The aim of this paper was to describe the interaction at the interface between the CaO–MgO–SiO2–Al2O3–B2O3 oxide system and graphite and platinum substrates using a wettability test. The phase interface after high-temperature tests was characterized by SEM and EDX analyses. The phase composition of the oxide system was analyzed by XRD. Attention has been paid to the effect of B2O3 on wettability due to the frequent use of B2O3 as a component that reduces the liquidus temperature. Our literature survey revealed that no work has been published to date on wetting platinum and graphite substrates with a molten oxide system similar in composition to E-glasses and with a graded boron oxide content. This provides this work with practical significance because a material with low interaction at high temperatures can be used as a measuring system, e.g., crucible, mold, or substrate, to measure critical thermophysical properties such as surface tension, density, and viscosity of this oxide system.

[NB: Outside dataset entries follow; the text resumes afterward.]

theorem State.leaveUp_keeps {r_ : State} (s : State) (lane : Nat) (counts : Bool) (h_ : Keeps r_ s) : Keeps r_ (State.leaveUp s lane counts) := by
  unfold State.leaveUp
  extract_lets +onlyGivenNames s0_0 s1_1
  have h_s0_0 : Keeps r_ s0_0 := by
    unfold s0_0
    repeat' with_reducible first
      | assumption
      | exact Keeps.refl _
      | apply State.bump_keeps
      | apply State.neighbourDown_keeps
      | apply State.channelDown_keeps
      | apply Keeps.foldl
      | apply Keeps.foldl_snd
      | dsimp only
      | split
      | (refine Keeps.of_some (by assumption) ?_)
      | (refine Keeps.of_snd (by assumption) ?_)
      | (refine Keeps.of_snd_snd (by assumption) ?_)
      | (intro _ _ _; beta_reduce)
      | (fail_if_no_progress apply Keeps.other)
      | intro _
  clear_value s0_0
  have h_s1_1 : Keeps r_ s1_1 := by
    unfold s1_1
    repeat' with_reducible first
      | assumption
      | exact Keeps.refl _
      | apply State.bump_keeps
      | apply State.neighbourDown_keeps
      | apply State.channelDown_keeps
      | apply Keeps.foldl
      | apply Keeps.foldl_snd
      | dsimp only
      | split
      | (refine Keeps.of_some (by assumption) ?_)
      | (refine Keeps.of_snd (by assumption) ?_)
      | (refine Keeps.of_snd_snd (by assumption) ?_)
      | (intro _ _ _; beta_reduce)
      | (fail_if_no_progress apply Keeps.other)
      | intro _
  clear_value s1_1
  repeat' with_reducible first
    | assumption
    | exact Keeps.refl _
    | apply State.bump_keeps
    | apply State.neighbourDown_keeps
    | apply State.channelDown_keeps
    | apply Keeps.foldl
    | apply Keeps.foldl_snd
    | dsimp only
    | split
    | (refine Keeps.of_some (by assumption) ?_)
    | (refine Keeps.of_snd (by assumption) ?_)
    | (refine Keeps.of_snd_snd (by assumption) ?_)
    | (intro _ _ _; beta_reduce)
    | (fail_if_no_progress apply Keeps.other)
    | intro _

theorem State.setLink_keeps {r_ : State} (s : State) (lane : Nat) (new : Nat) (input : LinkInput) (h_ : Keeps r_ s) : Keeps r_ (State.setLink s lane new input) := by
  unfold State.setLink
  extract_lets +onlyGivenNames old_0
  try clear_value old_0
  repeat' with_reducible first
    | assumption
    | exact Keeps.refl _
    | apply State.wr_keeps
    | apply State.raise_keeps
    | apply State.record_keeps
    | apply State.channelUp_keeps
    | apply State.leaveUp_keeps
    | apply Keeps.foldl
    | apply Keeps.foldl_snd
    | dsimp only
    | split
    | (refine Keeps.of_some (by assumption) ?_)
    | (refine Keeps.of_snd (by assumption) ?_)
    | (refine Keeps.of_snd_snd (by assumption) ?_)
    | (intro _ _ _; beta_reduce)
    | (fail_if_no_progress apply Keeps.other)
    | intro _

theorem State.startSync_keeps {r_ : State} (s : State) (lane : Nat) (h_ : Keeps r_ s) : Keeps r_ (State.startSync s lane) := by
  unfold State.startSync
  repeat' with_reducible first
    | assumption
    | exact Keeps.refl _
    | apply State.startTimer_keeps
    | apply Keeps.foldl
    | apply Keeps.foldl_snd
    | dsimp only
    | split
    | (refine Keeps.of_some (by assumption) ?_)
    | (refine Keeps.of_snd (by assumption) ?_)
    | (refine Keeps.of_snd_snd (by assumption) ?_)
    | (intro _ _ _; beta_reduce)
    | (fail_if_no_progress apply Keeps.other)
    | intro _

theorem State.toAcquire_keeps {r_ : State} (s : State) (lane : Nat) (input : LinkInput) (h_ : Keeps r_ s) : Keeps r_ (State.toAcquire s lane input) := by
  unfold State.toAcquire
  repeat' with_reducible first
    | assumption
    | exact Keeps.refl _
    | apply State.setReg_keeps
    | apply State.stopTimer_keeps
    | apply State.setLink_keeps
    | apply State.startSync_keeps
    | apply Keeps.foldl
    | apply Keeps.foldl_snd
    | dsimp only
    | split
    | (refine Keeps.of_some (by assumption) ?_)
    | (refine Keeps.of_snd (by assumption) ?_)
    | (refine Keeps.of_snd_snd (by assumption) ?_)
    | (intro _ _ _; beta_reduce)
    | (fail_if_no_progress apply Keeps.other)
    | intro _

theorem State.sdCheck_keeps {r_ : State} (s : State) (lane : Nat) (h_ : Keeps r_ s) : Keeps r_ (State.sdCheck s lane) := by
  unfold State.sdCheck
  repeat' with_reducible first
    | assumption
    | exact Keeps.refl _
    | apply State.toAcquire_keeps
    | apply Keeps.foldl
    | apply Keeps.foldl_snd
    | dsimp only
    | split
    | (refine Keeps.of_some (by assumption) ?_)
    | (refine Keeps.of_snd (by assumption) ?_)
    | (refine Keeps.of_snd_snd (by assumption) ?_)
    | (intro _ _ _; beta_reduce)
    | (fail_if_no_progress apply Keeps.other)
    | intro _

theorem State.toDown_keeps {r_ : State} (s : State) (lane : Nat) (new : Nat) (input : LinkInput) (h_ : Keeps r_ s) : Keeps r_ (State.toDown s lane new input) := by
  unfold State.toDown
  repeat' with_reducible first
    | assumption
    | exact Keeps.refl _
    | apply State.setReg_keeps
    | apply State.stopTimer_keeps
    | apply State.setLink_keeps
    | apply Keeps.foldl
    | apply Keeps.foldl_snd
    | dsimp only
    | split
    | (refine Keeps.of_some (by assumption) ?_)
    | (refine Keeps.of_snd (by assumption) ?_)
    | (refine Keeps.of_snd_snd (by assumption) ?_)
    | (intro _ _ _; beta_reduce)
    | (fail_if_no_progress apply Keeps.other)
    | intro _

theorem State.sdDown_keeps {r_ : State} (s : State) (lane : Nat) (h_ : Keeps r_ s) : Keeps r_ (State.sdDown s lane) := by
  unfold State.sdDown
  repeat' with_reducible first
    | assumption
    | exact Keeps.refl _
    | apply State.toDown_keeps
    | apply Keeps.foldl
    | apply Keeps.foldl_snd
    | dsimp only
    | split
    | (refine Keeps.of_some (by assumption) ?_)
    | (refine Keeps.of_snd (by assumption) ?_)
    | (refine Keeps.of_snd_snd (by assumption) ?_)
    | (intro _ _ _; beta_reduce)
    | (fail_if_no_progress apply Keeps.other)
    | intro _

theorem State.upHoldOver_keeps {r_ : State} (s : State) (lane : Nat) (h_ : Keeps r_ s) : Keeps r_ (State.upHoldOver s lane) := by
  unfold State.upHoldOver
  repeat' with_reducible first
    | assumption
    | exact Keeps.refl _
    | apply State.stopTimer_keeps
    | apply State.setLink_keeps
    | apply Keeps.foldl
    | apply Keeps.foldl_snd
    | dsimp only
    | split
    | (refine Keeps.of_some (by assumption) ?_)
    | (refine Keeps.of_snd (by assumption) ?_)
    | (refine Keeps.of_snd_snd (by assumption) ?_)
    | (intro _ _ _; beta_reduce)
    | (fail_if_no_progress apply Keeps.other)
    | intro _

theorem State.toConfirm_keeps {r_ : State} (s : State) (lane : Nat) (input : LinkInput) (h_ : Keeps r_ s) : Keeps r_ (State.toConfirm s lane input) := by
  unfold State.toConfirm
  extract_lets +onlyGivenNames s1_0 hold_1
  try clear_value hold_1
  have h_s1_0 : Keeps r_ s1_0 := by
    unfold s1_0
    repeat' with_reducible first
      | assumption
      | exact Keeps.refl _
      | apply State.startTimer_keeps
      | apply State.stopTimer_keeps
      | apply State.setLink_keeps
      | apply State.upHoldOver_keeps
      | apply Keeps.foldl
      | apply Keeps.foldl_snd
      | dsimp only
      | split
      | (refine Keeps.of_some (by assumption) ?_)
      | (refine Keeps.of_snd (by assumption) ?_)
      | (refine Keeps.of_snd_snd (by assumption) ?_)
      | (intro _ _ _; beta_reduce)
      | (fail_if_no_progress apply Keeps.other)
      | intro _
  clear_value s1_0
  repeat' with_reducible first
    | assumption
    | exact Keeps.refl _
    | apply State.startTimer_keeps
    | apply State.stopTimer_keeps
    | apply State.setLink_keeps
    | apply State.upHoldOver_keeps
    | apply Keeps.foldl
    | apply Keeps.foldl_snd
    | dsimp only
    | split
    | (refine Keeps.of_some (by assumption) ?_)
    | (refine Keeps.of_snd (by assumption) ?_)
    | (refine Keeps.of_snd_snd (by assumption) ?_)
    | (intro _ _ _; beta_reduce)
    | (fail_if_no_progress apply Keeps.other)
    | intro _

Furthermore, the description of the phase behavior aids in understanding the interfacial processes for the widely used graphite substrate and the minimally reactive platinum substrate. This work can also contribute to optimizing ironmaking processes when contact between molten slag and coke occurs, and it can also increase the understanding of glass container manufacturing processes when glass is stuck to metal molds.